NornicDB's observability surface has two operator-facing layers:

  • Prometheus-compatible metrics exposed from the telemetry listener
  • OpenTelemetry traces exported through the configured OTLP pipeline

The Prometheus registry is the canonical metrics contract. OTEL metric export reads the same underlying registry via the bridge defined in the observability ADR, so the stable names you should alert and dashboard on are the nornicdb_* series.

Endpoints

Endpoint Auth Required Description
:7474/health No Legacy basic health check
:7474/status Yes Detailed status
:7474/metrics Yes Legacy authenticated metrics endpoint
:9090/metrics No Preferred telemetry listener metrics endpoint
:9090/livez No Process liveness
:9090/readyz No Readiness and warm-up phase
:9090/version No Plain-text build version
127.0.0.1:9091/debug/pprof/* No Opt-in profiling listener

The :9090 telemetry listener is the preferred scrape target. The :7474/metrics data-plane endpoint remains available for migration compatibility, but the observability ADR treats the telemetry listener as the stable monitoring surface.

OTEL And Prometheus Model

  • Prometheus names are always nornicdb_*.
  • Subsystems are bounded and closed, including http, bolt, cypher, storage, mvcc, embed, search, replication, cache, auth, and knowledge_policy.
  • When OTLP push is enabled, the OTEL pipeline exports the same measurements rather than a second, separately-maintained metric tree.
  • Tenant-scoped labels can be disabled with observability.metrics.tenant_labels_enabled when database labels would be too sensitive or too high-cardinality for a deployment.

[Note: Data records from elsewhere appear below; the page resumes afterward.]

theorem keeps_rxCount (a0) (a1) (a2) {d : Dev} (h : P d) : P (rxCount a0 a1 a2 d) := by
  unfold rxCount
  repeat' with_reducible first
    | exact h | apply keeps_rxCnt hP

theorem keeps_rxCut (a0) (a1) (a2) {d : Dev} (h : P d) : P (rxCut a0 a1 a2 d) := by
  unfold rxCut
  try dsimp only
  repeat' first
    | (with_reducible first
      | exact h | assumption | apply keeps_rxCount hP | apply keeps_modPsub hP | apply keeps_bufMove hP | apply keeps_doIf | apply keeps_ite
     )
    | split

theorem keeps_leaveUp (a0) (a1) (a2) {d : Dev} (h : P d) : P (leaveUp a0 a1 a2 d) := by
  unfold leaveUp
  try dsimp only
  repeat' first
    | (with_reducible first
      | exact h | apply keeps_rxCut hP | apply keeps_dropLaneReqs hP | apply keeps_dropTx hP | apply keeps_portCnt hP | apply keeps_raise hP
      | apply keeps_setF hP | apply keeps_ite)

theorem keeps_quadDown (a0) {d : Dev} (h : P d) : P (quadDown a0 d) := by
  unfold quadDown
  repeat' with_reducible first
    | exact h | assumption | apply keeps_leaveUp hP | apply keeps_dropTx hP | apply keeps_forEach
    | intro _ _ _

theorem keeps_smemDown {d : Dev} (h : P d) : P (smemDown d) := by
  unfold smemDown
  try dsimp only
  repeat' with_reducible first
    | exact h | assumption | apply keeps_zeroRam hP | apply keeps_setF hP | apply keeps_forEach
    | intro _ _ _ | intro _ _
    | with_reducible apply keeps_rest hP

theorem keeps_pllTo (a0) (a1) {d : Dev} (h : P d) : P (pllTo a0 a1 d) := by
  unfold pllTo
  try dsimp only
  repeat' first
    | (with_reducible first
      | exact h | apply keeps_setB hP | apply keeps_raise hP | apply keeps_setF hP | apply keeps_ite)

theorem keeps_setSpll (a0) (a1) {d : Dev} (h : P d) : P (setSpll a0 a1 d) := by
  unfold setSpll
  try dsimp only
  repeat' with_reducible first
    | exact h | assumption
    | intro _ _ _ | intro _ _
    | with_reducible apply keeps_rest hP

theorem keeps_setDriving (a0) (a1) {d : Dev} (h : P d) : P (setDriving a0 a1 d) := by
  unfold setDriving
  try dsimp only
  repeat' first
    | (with_reducible first
      | exact h | apply keeps_setB hP | apply keeps_raise hP | apply keeps_ite)

theorem keeps_runOut (a0) (a1) {d : Dev} (h : P d) : P (runOut a0 a1 d) := by
  unfold runOut
  try dsimp only
  repeat' with_reducible first
    | exact h | apply keeps_setDriving hP | apply keeps_setB hP

theorem keeps_outRun (a0) (a1) {d : Dev} (h : P d) : P (outRun a0 a1 d) := by
  unfold outRun
  repeat' with_reducible first
    | exact h | apply keeps_runOut hP

theorem keeps_stopOuts (a0) {d : Dev} (h : P d) : P (stopOuts a0 d) := by
  unfold stopOuts
  repeat' with_reducible first
    | exact h | assumption | apply keeps_outRun hP | apply keeps_forEach
    | intro _ _ _

theorem keeps_offPll (a0) {d : Dev} (h : P d) : P (offPll a0 d) := by
  unfold offPll
  try dsimp only
  repeat' with_reducible first
    | exact h | apply keeps_stopOuts hP | apply keeps_setSpll hP | apply keeps_pllTo hP | apply keeps_setF hP

theorem keeps_ppsRun (a0) (a1) {d : Dev} (h : P d) : P (ppsRun a0 a1 d) := by
  unfold ppsRun
  repeat' with_reducible first
    | exact h | apply keeps_runOut hP

theorem keeps_setSpps (a0) (a1) {d : Dev} (h : P d) : P (setSpps a0 a1 d) := by
  unfold setSpps
  try dsimp only
  repeat' with_reducible first
    | exact h | assumption
    | intro _ _ _ | intro _ _
    | with_reducible apply keeps_rest hP

theorem keeps_synDown (a0) {d : Dev} (h : P d) : P (synDown a0 d) := by
  unfold synDown
  try dsimp only
  repeat' first
    | (with_reducible first
      | exact h | assumption | apply keeps_setSpps hP | apply keeps_ppsRun hP | apply keeps_offPll hP | apply keeps_forEach | apply keeps_ite
     )
    | split
    | intro _ _ _ | intro _ _
    | with_reducible apply keeps_rest hP

theorem keeps_fixHold (a0) (a1) (a2) (a3) (a4) {d : Dev} (h : P d) : P (fixHold a0 a1 a2 a3 a4 d) := by
  unfold fixHold
  try dsimp only
  repeat' with_reducible first
    | exact h | apply keeps_raise3 hP | apply keeps_wr64 hP | apply keeps_wrN hP
    | with_reducible apply keeps_rest hP

theorem keeps_dropMarkers {d : Dev} (h : P d) : P (dropMarkers d) := by
  unfold dropMarkers
  try dsimp only
  repeat' first
    | (with_reducible first
      | exact h | assumption | apply keeps_reqDisable hP | apply keeps_forEach | apply keeps_ite)
    | split
    | intro _ _ _

theorem keeps_reqEnable (a0) {d : Dev} (h : P d) : P (reqEnable a0 d) := by
  unfold reqEnable
  repeat' with_reducible first
    | exact h | apply keeps_setReqState hP | apply keeps_setMreq hP | apply keeps_setF hP

theorem keeps_postReq (a0) (a1) (a2) (a3) (a4) (a5) (a6) (a7) (a8) {d : Dev} (h : P d) : P (postReq a0 a1 a2 a3 a4 a5 a6 a7 a8 d) := by
  unfold postReq
  try dsimp only
  repeat' with_reducible first
    | exact h | assumption | apply keeps_reqEnable hP | apply keeps_wr64 hP | apply keeps_wrN hP | apply keeps_doIf

theorem keeps_postMarkers {d : Dev} (h : P d) : P (postMarkers d) := by
  unfold postMarkers
  repeat' with_reducible first
    | exact h | assumption | apply keeps_postReq hP | apply keeps_wr64 hP | apply keeps_forEach
    | intro _ _ _

theorem keeps_linkTo (a0) {d : Dev} (h : P d) : P (linkTo a0 d) := by
  unfold linkTo
  try dsimp only
  repeat' first
    | (with_reducible first
      | exact h | assumption | apply keeps_postMarkers hP | apply keeps_dropMarkers hP | apply keeps_modTwn hP | apply keeps_raise hP
      | apply keeps_setF hP | apply keeps_ite)

theorem keeps_tbDown {d : Dev} (h : P d) : P (tbDown d) := by
  unfold tbDown
  try dsimp only
  repeat' first
    | (with_reducible first
      | exact h | assumption | apply keeps_linkTo hP | apply keeps_fixHold hP | apply keeps_setF hP | apply keeps_doIf | apply keeps_ite
     )
    | split
    | intro _ _ _ | intro _ _
    | with_reducible apply keeps_rest hP

theorem keeps_hiddenDown (a0) {d : Dev} (h : P d) : P (hiddenDown a0 d) := by
  unfold hiddenDown
  try dsimp only
  repeat' first
    | (with_reducible first
      | exact h | apply keeps_tbDown hP | apply keeps_synDown hP | apply keeps_smemDown hP | apply keeps_quadDown hP | apply keeps_measLoss hP
      | apply keeps_ctlDown hP)
    | split

theorem keeps_resetDom (a0) {d : Dev} (h : P d) : P (resetDom a0 d) := by
  unfold resetDom
  repeat' with_reducible first
    | exact h | assumption | apply keeps_resetRegs hP

theorem keeps_setDom (a0) (a1) {d : Dev} (h : P d) : P (setDom a0 a1 d) := by
  unfold setDom
  repeat' with_reducible first
    | exact h | apply keeps_setF hP

theorem keeps_powerDown (a0) {d : Dev} (h : P d) : P (powerDown a0 d) := by
  unfold powerDown
  try dsimp only
  repeat' first
    | (with_reducible first
      | exact h | apply keeps_setDom hP | apply keeps_resetDom hP | apply keeps_hiddenDown hP | apply keeps_ite)

theorem keeps_allDown (a0) {d : Dev} (h : P d) : P (allDown a0 d) := by
  unfold allDown
  repeat' with_reducible first
    | exact h | assumption | apply keeps_powerDown hP | apply keeps_forEach

theorem keeps_macPut (a0) (a1) (a2) {d : Dev} (h : P d) : P (macPut a0 a1 a2 d) := by
  unfold macPut
  repeat' with_reducible first
    | exact h | assumption | apply keeps_modPsub hP

theorem keeps_launch (a0) (a1) (a2) {d : Dev} (h : P d) : P (launch a0 a1 a2 d) := by
  unfold launch
  try dsimp only
  repeat' first
    | (with_reducible first
      | exact h | assumption | apply keeps_macPut hP | apply keeps_txFree hP | apply keeps_portCnt hP | apply keeps_doIf | apply keeps_ite
     )

theorem keeps_launchBuilt (a0) (a1) (a2) (a3) {d : Dev} (h : P d) : P (launchBuilt a0 a1 a2 a3 d) := by
  unfold launchBuilt
  try dsimp only
  repeat' with_reducible first
    | exact h | apply keeps_launch hP | apply keeps_bufMove hP

theorem keeps_ownSend (a0) (a1) (a2) {d : Dev} (h : P d) : P (ownSend a0 a1 a2 d) := by
  unfold ownSend
  repeat' with_reducible first
    | exact h | apply keeps_launchBuilt hP

theorem keeps_announceAddrs {d : Dev} (h : P d) : P (announceAddrs d) := by
  unfold announceAddrs
  try dsimp only
  repeat' first
    | (with_reducible first
      | exact h | assumption | apply keeps_ownSend hP | apply keeps_forEach | apply keeps_ite)
    | split
    | intro _ _ _

theorem keeps_svcCnt (a0) (a1) {d : Dev} (h : P d) : P (svcCnt a0 a1 d) := by
  unfold svcCnt
  try dsimp only
  repeat' first
    | (with_reducible first
      | exact h | apply keeps_cntBump hP | apply keeps_ite)

theorem keeps_respSend (a0) (a1) (a2) {d : Dev} (h : P d) : P (respSend a0 a1 a2 d) := by
  unfold respSend
  repeat' with_reducible first
    | exact h | apply keeps_svcCnt hP | apply keeps_launchBuilt hP

theorem keeps_answerArp (a0) (a1) (a2) {d : Dev} (h : P d) : P (answerArp a0 a1 a2 d) := by
  unfold answerArp
  try dsimp only
  repeat' with_reducible first
    | exact h | apply keeps_respSend hP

For the architecture-level contract, see ADR 0001. For the generated catalog, see metrics-reference.md.

Health Check

Basic Health

curl http://localhost:7474/health

Response:

{
  "status": "healthy"
}

Telemetry Liveness And Readiness

curl http://localhost:9090/livez
curl http://localhost:9090/readyz

During warm-up, readyz returns progress JSON rather than just a bare 200 OK with no body.

Kubernetes Probes

livenessProbe:
  httpGet:
    path: /livez
    port: 9090
  initialDelaySeconds: 30
  periodSeconds: 10

readinessProbe:
  httpGet:
    path: /readyz
    port: 9090
  initialDelaySeconds: 5
  periodSeconds: 5

Status Endpoint

Detailed Status

curl http://localhost:7474/status \
  -H "Authorization: Bearer $TOKEN"

Response:

{
  "status": "healthy",
  "server": {
    "version": "0.1.4",
    "uptime": "24h15m30s",
    "started_at": "2024-12-01T00:00:00Z"
  },
  "database": {
    "nodes": 150000,
    "edges": 450000,
    "data_size": "2.5GB"
  },
  "embeddings": {
    "enabled": true,
    "provider": "ollama",
    "model": "mxbai-embed-large",
    "pending": 0
  }
}

Prometheus Metrics

Enable Metrics

The preferred scrape endpoint is the telemetry listener on port 9090.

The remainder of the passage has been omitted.